Mais ces ouvrages de Kiefer qu’on ne lit pas, on les appréhende par tous les sens, on les soupèse de loin, on s’en approche avec prudence, on les hume, on aurait envie de les toucher pour savoir ce qu’ils nous laisseraient sur les doigts, et puis on s’aperçoit qu’ils sont bourrés de traces de vie, et même de mots qui réapparaissent au milieu des cendres. Les ruines sont partout, le plus souvent elles sont belles, et ces livres en font eux aussi partie, comme ressurgis des décombres de l’histoire. J’ai longuement regardé, dans le livre Diamat, la forme de Staline (ou d’un autre despote) émerger d’un fond trouble, presque effacé, semblable à une statue rongée par le vent et le sable, et m’est aussitôt venu en tête un sonnet de Shelley, le poète romantique anglais, qui pourrait en être le prototype. Dans ce poème, un voyageur retournant d’un pays antique rapporte avoir découvert au fond d’un désert une énorme statue mutilée, à moitié engloutie par le sable. Sur son piédestal, on parvient à lire : « Je m’appelle Ozymandias, roi des rois. Regardez mes œuvres, vous les Puissants, et désespérez ! » Tout autour, pourtant, il ne reste rien – rien d’autre que la poussière et le vide. Balayant « les ruines de cette colossale épave, les sables moutonnent à l’infini dans leur morne solitude ».

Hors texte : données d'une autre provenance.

/-- Change a core. -/
def State.modCore (s : State) (c : Nat) (f : Core → Core) : State :=
  s.modComp (fun k => { k with cores := k.cores.modify c f })

/-- Change a tensor engine. -/
def State.modTe (s : State) (n : Nat) (f : Te → Te) : State := s.modComp (fun k => { k with tes := k.tes.modify n f })

/-- Change a slice's row logic. -/
def State.modRlu (s : State) (n : Nat) (f : Rlu → Rlu) : State :=
  s.modComp (fun k => { k with rlus := k.rlus.modify n f })

/-- Change a copy engine. -/
def State.modCopy (s : State) (n : Nat) (f : CopyEng → CopyEng) : State :=
  s.modComp (fun k => { k with copies := k.copies.modify n f })

/-- Change an SUA. -/
def State.modSua (s : State) (n : Nat) (f : Sua → Sua) : State :=
  s.modComp (fun k => { k with suas := k.suas.modify n f })

/-- Change a Spindle. -/
def State.modSpindle (s : State) (n : Nat) (f : Spindle → Spindle) : State :=
  s.modComp (fun k => { k with spindles := k.spindles.modify n f })

/-- Change a lock. -/
def State.modLock (s : State) (n : Nat) (f : Lock → Lock) : State :=
  s.modComp (fun k => { k with locks := k.locks.modify n f })

/-- Change the models of an identifier. -/
def State.modModel (s : State) (part id : Nat) (f : Model → Model) : State :=
  s.modComp (fun k => { k with models := mapWhere (fun m => m.part == part && m.id == id) f k.models })

/-- Change the request `id`. -/
def State.modReq (s : State) (id : Nat) (f : Request → Request) : State :=
  s.modReqs (fun r => { r with requests := mapWhere (fun q => q.id == id) f r.requests })

/-- Change a ring. -/
def State.modRing (s : State) (k : Nat) (f : Ring → Ring) : State :=
  s.modReqs (fun r => { r with rings := r.rings.modify k f })

/-- Change a stream port. -/
def State.modSp (s : State) (n : Nat) (f : Sp → Sp) : State := s.modIo (fun o => { o with sps := o.sps.modify n f })

/-- Change a host port. -/
def State.modHp (s : State) (n : Nat) (f : Hp → Hp) : State := s.modIo (fun o => { o with hps := o.hps.modify n f })

/-- Change a PTP instance. -/
def State.modPtp (s : State) (n : Nat) (f : Ptp → Ptp) : State := s.modIo (fun o => { o with ptp := o.ptp.modify n f })

/-- Change a link. -/
def State.modLink (s : State) (k : Nat) (f : Link → Link) : State :=
  { s with link := { s.link with links := s.link.links.modify k f } }

/-- Change a direction of a link. -/
def State.modDir (s : State) (k : Nat) (f : LinkDir → LinkDir) : State :=
  { s with link := { s.link with dirs := s.link.dirs.modify k f } }

/-- Change a scheduled region. -/
def State.modSched (s : State) (srid : Nat) (f : Sched → Sched) : State :=
  s.modNet (fun n => { n with scheds := mapWhere (fun c => c.srid == srid) f n.scheds })

/-- Something leaves the tray. -/
def State.emit (s : State) (o : Output) : State := s.modIo (fun i => { i with outputs := i.outputs ++ [o] })

/-! ### Free values and time -/

/-- The next free value's number, and the state that has used it. -/
def State.takeFree (s : State) : Nat × State := (s.free, { s with free := s.free + 1 })

/-- TICK of a die (R35). -/
def State.tickOf (s : State) (d : Nat) : Nat := (s.sys.clk.get d).tick.toNat

/-- The extended count of R634. -/
def State.extTick (s : State) (d : Nat) : Nat := s.tickOf d + 2 ^ 64 * (s.sys.clk.get d).wraps

/-- The tick `n` after the present one, modulo 2^64. -/
def State.tickAfter (s : State) (d n : Nat) : Nat := (s.tickOf d + n) % 2 ^ 64

/-- How many ticks lie from `a` to the present tick of die `d`. -/
def State.since (s : State) (d a : Nat) : Nat := (s.tickOf d + 2 ^ 64 - a % 2 ^ 64) % 2 ^ 64

/-- Router cycles from `c` to `now`; cycle numbers, 8 x tick + cycle, wrap with TICK (R35). -/
def cycleAge (now c : Nat) : Nat := (now + 2 ^ 67 - c % 2 ^ 67) % 2 ^ 67

/-- Whether a router cycle has been reached. -/
def cycleReached (now c : Nat) : Bool := decide (cycleAge now c < 2 ^ 66)

/-- The first cycle from `c` on with room for another item where `x`, the latest used cycle and its count, allows `w` a cycle; and the
use that leaves. -/
def nextSlot (x : Nat × Nat) (c w : Nat) : Nat × Nat :=
  if cycleReached c x.1 && decide (x.1 ≠ c) then (c, 1) else if x.2 < w then (x.1, x.2 + 1) else (x.1 + 1, 1)

/-! ### Registers -/

/-- The value a register has where nothing has been written: its reset, with the fuse fields of R18. -/
def State.resetOf (s : State) (k : RegKey) : Word :=
  match k.name with
  | .strMac => BitVec.ofNat 64 (s.sys.fuses.macs.get (2 * k.a + k.b))
  | .strPhydelay => s.sys.fuses.phyDelay.get k.a
  | n => resetWord n

/-- What a read of the stored register returns, shadows included. -/
def State.visWord (s : State) (k : RegKey) : Nat := ((s.sys.regs.vis.get? k).getD (s.resetOf k)).toNat

/-- What the hardware uses. -/
def State.appWord (s : State) (k : RegKey) : Nat := ((s.sys.regs.app.get? k).getD (s.resetOf k)).toNat

/-- Bits [hi:lo] of the applied register. -/
def State.appF (s : State) (n : RegName) (a b c hi lo : Nat) : Nat := bitsOf (s.appWord ⟨n, a, b, c⟩) hi lo

/-- The hardware sets bits [hi:lo] of a register. -/
def State.hwSet (s : State) (k : RegKey) (hi lo v : Nat) : State :=
  s.modRegs (fun r => { r with
    vis := r.vis.set k (BitVec.ofNat 64 (putBits (s.visWord k) hi lo v))
    app := r.app.set k (BitVec.ofNat 64 (putBits (s.appWord k) hi lo v)) })

/-- The hardware adds 1 to a saturating count in bits [hi:lo] of a register. -/
def State.hwCount (s : State) (k : RegKey) (hi lo : Nat) : State :=
  s.hwSet k hi lo (satTo (2 ^ (hi + 1 - lo) - 1) (bitsOf (s.visWord k) hi lo + 1))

Ainsi, les faux-livres d’Anselm Kiefer nous renvoient sans cesse à d’autres écrits et résonnent dans une bibliothèque que nous portons en nous. En lui fournissant spontanément le prolongement d’un poème, j’ai transformé à mon tour l’œuvre appelée Diamat. Et en établissant une comparaison quasi immédiate avec le Livre, si beau et si imposant, qui trônait dans les églises chrétiennes médiévales, il m’est apparu que l’ensemble de ces ouvrages de plâtre, de sang, de cendres et de plomb parlait à sa façon du Dieu du Livre – il en disait la vulnérabilité, l’inachèvement, il avouait ce que ce Dieu avait toujours caché par sa pompe et sa violence, à savoir qu’il avait besoin de nous pour exister. Ce qui, évidemment, ne nous autorise pas à nous mettre à sa place. Nos erreurs et nos catastrophes sont là pour nous montrer que nous n’aurions pas inventé Dieu si nous n’avions pas eu besoin de lui. L’incomplétude des livres de Kiefer le dit aussi. Dialectique paradoxale, une fois de plus.
Moi, spectateur, je connais les bibliothèques ordinaires dont on peut tenir les volumes entre les mains. Ce sont là des ouvrages de papier qu’on vide en les lisant : je l’ai lu, je le remets sur son étagère ou je le donne. Des livres faibles et humains, en somme, et déjà des vestiges de cette galaxie Gutenberg qui avait cru pouvoir englober le monde dans la raison. Les livres de Kiefer, eux, brillent non seulement des larmes et du sang de l’histoire, mais d’une liberté qui ne nous est pas accordée à nous, écrivains grégaires qui nous plions aux lois de l’écrit, à la logique du discours, à la syntaxe, à la grammaire et pour finir au code de la route de la typographie. Sa bibliothèque est une bibliothèque du désir, et comme elle vit dans ses cendres et renaît de ses ruines, comme y fleurissent toutes sortes de fleurs mythiques et les trop réels coquelicots de sang (Blutblumen), elle se situe à peu près à l’opposé de la bibliothèque du désespoir et du mutisme absolu, la bibliothèque totalitaire de Babel imaginée par Jorge Luis Borges et qui, du fait qu’elle contient déjà tout ce qui peut être écrit, efface le temps et condamne toute parole.
Ces livres bricolés précèdent nos pages imprimées ou viennent après. Ce sont des îles flottantes, des pontons où les caractères de plomb peuvent ressurgir de la terre en tourneseols pensants. Je trouve très bien que ces ruines soient trop imposantes pour que je les aie chez moi. J’emporterai d’elles au moins une mise en garde : nous ne pouvons pas abolir le sentiment de l’histoire sans devenir des êtres au temps purement mécanique, des robots. Car le nouveau monde ne se bâtira pas sans ruines, et même si Lilith rôde sur des cités à moitié effacées par les sables, on vous l’affirme : l’herbe repoussera sur les décombres.